A Lesson from the Birds

It was a very cold day in winter, and a terrific gale was blowing, when one who had enlisted in the great crusade which Christian Scientists have undertaken against sickness and sin received a call to go to another part of the city to help a dear one who seemed at that time to be tried in the furnace of affliction. For some days error had appeared to be persistent and obstinate. It had been halted, but there it stood; and as this worker in Truth was standing at a transfer corner waiting for a belated street car, a great sense of discouragement came upon her. She knew she had been faithful in the work of applying the truth, and yet the error had not yielded. Along with the traitor, discouragement, there crept in another subtle robber, resentment that error had brought her to this cold, bleak, open space, where there was no protection from the bitter cold and fury of the wind and storm.

All at once, amidst the hardest gale, she heard a twittering, twittering, overhead; and, on looking up, found she was standing under a bare tree whose branches were filled with little brown birds. The harder the winds blew and the branches swayed, the tighter these little creatures held on, swaying with them, twittering all the louder. Into the burdened thought of the observer came the "still small voice" of Truth, and she remembered the parable of the grain of mustard seed, the growth of which the Master likened to that of the kingdom of heaven. It "becometh a tree, so that the birds of the air come and lodge in the branches thereof." Here was food for thought indeed.

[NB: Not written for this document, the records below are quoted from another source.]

/-- POST_RESOLVE always completes: the ledger does its part, then the change is mirrored and the frame ports send what waits.
With no post waiting, or while the ledger does not work, the ledger does nothing. The one waiting port's head post leaves its
queue and its status goes behind the answers that wait for ACK. A post that resolves to no item, or to one it may not post
to, is refused with that status, and no entry changes. One that may post sets the bit of its station at the item it names and
its code, and with a reject verdict marks the item with the code as its reason; a second post of the same station changes
nothing and is answered 3. Commands that it shows completing: POST_RESOLVE. (07 The Item Ledger: R163, R164, R165) -/
def Obligations.PostsResolve : Prop :=
  (∀ s : State, exec .postResolve s = .next s.postResolve.mirrorFlush.transmit.signal) ∧
  (∀ s : State, s.lgrWorks = false ∨ (∀ p, p ∈ s.lgr.ports → p.2.queue = []) → s.postResolve = s) ∧
  (∀ (s : State) (port : Nat) (q : LPost) (rest : List LPost),
    (s.lgr.ports.filter (fun p => !p.2.queue.isEmpty)).map (·.1) = [port] → (s.lgr.ports.get port).queue = q :: rest → s.lgrWorks = true →
    let left (s' : State) (st : Nat) : State := { s' with lgr := { s'.lgr with
      ports := s'.lgr.ports.set port { s'.lgr.ports.get port with queue := rest, answers := (s'.lgr.ports.get port).answers ++ [st] }
      token := (port + 1) % 2048 } }
    (∀ st, s.resolveFind q = .inr st → s.postResolve = (left s st).lgrRun) ∧
    (∀ i, s.resolveFind q = .inl i → s.resolveJudge port i q ≠ 0 → s.resolveJudge port i q ≠ 6 →
      s.postResolve = (left s (s.resolveJudge port i q)).lgrRun) ∧
    (∀ i, s.resolveFind q = .inl i → s.resolveJudge port i q = 0 → s.lgrActs = true →
      s.postResolve = (left (s.applyPost i q).1 (s.applyPost i q).2).lgrRun)) ∧
  (∀ (s : State) (i b : Nat) (q : LPost), b = s.stField q.stn (s.entry i).bank (R.LGR_STATION_CFG.BIT q.stn) →
    (q.verd < 2 → (s.entry i).done.getLsbD b = true → s.applyPost i q = (s, 3)) ∧
    (q.verd = 0 → (s.entry i).done.getLsbD b = false → ∃ t : State, s.applyPost i q = (t, 0) ∧
      t.entry i = { s.entry i with done := (s.entry i).done ||| BitVec.ofNat 16 (2 ^ b), code := q.code } ∧ ∀ j, j ≠ i → t.entry j = s.entry j) ∧
    (q.verd = 1 → (s.entry i).done.getLsbD b = false → (s.entry i).st = itOPEN → (s.entry i).reason = 0#16 →
      s.on (R.LGR_STREAM_CFG.GATEEN (idStream (s.entry i).id)) = false → ∃ t : State, s.applyPost i q = (t, 0) ∧
      t.entry i = { s.entry i with
        done := (s.entry i).done ||| BitVec.ofNat 16 (2 ^ b), rej := (s.entry i).rej ||| BitVec.ofNat 16 (2 ^ b)
        code := q.code, st := itMARKED, reason := q.code } ∧ ∀ j, j ≠ i → t.entry j = s.entry j))

/-- An enable of a stream that is off checks its settings: with a breach CFGERR is set and nothing else; without, births begin
afresh, counted from ORIGIN to the axis's place, and the stream's ember record is valid. During a disable it is queued with
BUSY. On a stream that is enabled it changes nothing. A disable clears EN and stops births at the first tick at least 8 ns
later, BUSY meanwhile. LGR_APPLY sets APPLYPEND of a named stream whose idle bank is free of a breach, sets CFGERR for one
with a breach, and leaves one that already waits. Commands that it shows completing: LGR_APPLY, STREAM_ENABLE,
STREAM_DISABLE. (07 The Item Ledger: R158, R160, R161, R180) -/
def Obligations.StreamsAndBanks : Prop :=
  ∀ (s : State) (n : Nat), n < 4 →
    ((s.stream n).disDue = none → (s.stream n).enabled = true → exec (.streamEnable n) s = .next s.signal) ∧
    ((s.stream n).disDue = none → (s.stream n).enabled = false → s.streamOk n (s.rw (R.LGR_STREAM_CFG.reg n)) = false →
      exec (.streamEnable n) s = .next (s.raise R.LGR_EVENTS.CFGERR).signal) ∧
    ((s.stream n).disDue = none → (s.stream n).enabled = false → s.streamOk n (s.rw (R.LGR_STREAM_CFG.reg n)) = true →
      exec (.streamEnable n) s = .next (((s.setStream n { s.stream n with
        enabled := true, last := none, lost := false,
        dist := sdiff (s.axis (s.g (R.LGR_STREAM_CFG.AXIS n))).value (s.rw (R.LGR_STREAM_ORIGIN_HI.reg n) ++ s.rw (R.LGR_STREAM_ORIGIN_LO.reg n)) }).putB
        (R.LGR_STREAM_CFG.EN n) true).putB (R.AON_LGR_OLDEST.VALID n) true).signal) ∧
    ((s.stream n).disDue ≠ none → exec (.streamEnable n) s = .next
      (((s.setStream n { s.stream n with enQueued := true }).putB (R.LGR_STREAM_CFG.EN n) true).putB (R.LGR_STREAM_STATUS.BUSY n) true).signal) ∧
    (∀ sub : Nat, (s.stream n).disDue = none → (s.stream n).enabled = true → exec (.streamDisable n sub) s = .next
      (((s.putB (R.LGR_STREAM_CFG.EN n) false).setStream n { s.stream n with disDue := some (s.tick + (sub + 8000 + 3999) / 4000) }).putB
        (R.LGR_STREAM_STATUS.BUSY n) true).signal) ∧
    (∀ sub : Nat, (s.stream n).disDue = none → (s.stream n).enabled = false → exec (.streamDisable n sub) s = .next
      (s.putB (R.LGR_STREAM_CFG.EN n) false).signal) ∧
    (s.on (R.LGR_STREAM_STATUS.APPLYPEND n) = true → exec (.lgrApply (2 ^ n)) s = .next s.signal) ∧
    (s.on (R.LGR_STREAM_STATUS.APPLYPEND n) = false → s.applyOk n = true →
      exec (.lgrApply (2 ^ n)) s = .next (s.putB (R.LGR_STREAM_STATUS.APPLYPEND n) true).signal) ∧
    (s.on (R.LGR_STREAM_STATUS.APPLYPEND n) = false → s.applyOk n = false →
      exec (.lgrApply (2 ^ n)) s = .next (s.raise R.LGR_EVENTS.CFGERR).signal)

/-- RECORD_RELEASE always completes: the ledger does its part, then changes are mirrored, reports and frames sent. A device that
does not report, or whose ledger does not work, releases nothing, and a stream whose oldest item is not HELD, or whose record
has been released and not yet accepted, none. With the ring off, the record of a HELD oldest item takes the next RECSEQ, and
CLOSED is set. With no path enabled it counts in UNREP and its entry is free; with only the Vasum path enabled it waits for
that path. Commands that it shows completing: RECORD_RELEASE. (07 The Item Ledger: R159, R173, 15 Twin Operation: Table 15.1) -/
def Obligations.RecordsLeaveInOrder : Prop :=
  ∀ (s : State) (n k i : Nat) (rest : List Nat), n < 4 →
    exec (.recordRelease n) s = .next (((s.recordRelease n).mirrorFlush.sendReports false).transmit).signal ∧
    (s.lgrReports = false ∨ s.lgrWorks = false → s.recordRelease n = s) ∧
    (s.lgrReports = true → s.lgrWorks = true → s.lgr.suspects = [] → (s.stream n).items = k :: rest → i = s.entryOf n k → (s.entry i).bad = false →
      ((s.entry i).released = true ∨ (s.entry i).st ≠ itHELD → s.recordRelease n = s) ∧
      ((s.entry i).released = false → (s.entry i).st = itHELD → s.mirrored i = true → idStream (s.entry i).id = n → idSeq (s.entry i).id = k →
        s.g R.TWIN_STATUS.STATE ≠ 3 → s.on R.LGR_CTL.RING_EN = false → (∀ r, r ∈ s.lgr.out → r.ring = false ∧ r.vsm = true) →
        ∃ t : State, s.recordRelease n = t ∧ t.g R.LGR_RECSEQ.RECSEQ = (s.g R.LGR_RECSEQ.RECSEQ + 1) % 4294967296 ∧
          t.on R.LGR_EVENTS.CLOSED = true ∧
          (s.on R.LGR_CTL.VSM_EN = false →
            (t.entry i).st = itFREE ∧ (t.stream n).items = rest.filter (· ≠ k) ∧ t.lgr.out = s.lgr.out ∧
            t.g R.LGR_ERRCNT.UNREP = min 65535 (s.g R.LGR_ERRCNT.UNREP + 1)) ∧
          (s.on R.LGR_CTL.VSM_EN = true →
            (t.entry i).st = itHELD ∧ (t.entry i).released = true ∧ (t.stream n).items = k :: rest ∧
            t.lgr.out = s.lgr.out ++ [{
              recseq := BitVec.ofNat 32 (s.g R.LGR_RECSEQ.RECSEQ),
              data := recordBytes (wordBytes (s.entry i).id) (BitVec.ofNat 32 (s.g R.LGR_RECSEQ.RECSEQ)) (itemBody (s.entry i)),
              entry := some i, ring := false, vsm := true }])))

The true spiritual knowing had been strong and courageous; and now discouragement was trying to undo the work. What if the winds of error did blow? Could there not still be a holding on, as in the case of the little birds in the tree? But the birds were apparently rejoicing in the very hardest of the tempest! Again came the voice of Truth: Rejoice, rejoice; lo, I am with thee always. The weary one had lost all sense of the storm. She was beginning to look up. Truth had not changed. Her thought was flooded with an overwhelming sense of gratitude for the one who had endured "all the rugged way" (Poems, by Mrs. Eddy, p. 14), and of whom it is written that when the storms beat hardest she bent, like the tall grass, only to rise again, knowing all the time error was powerless.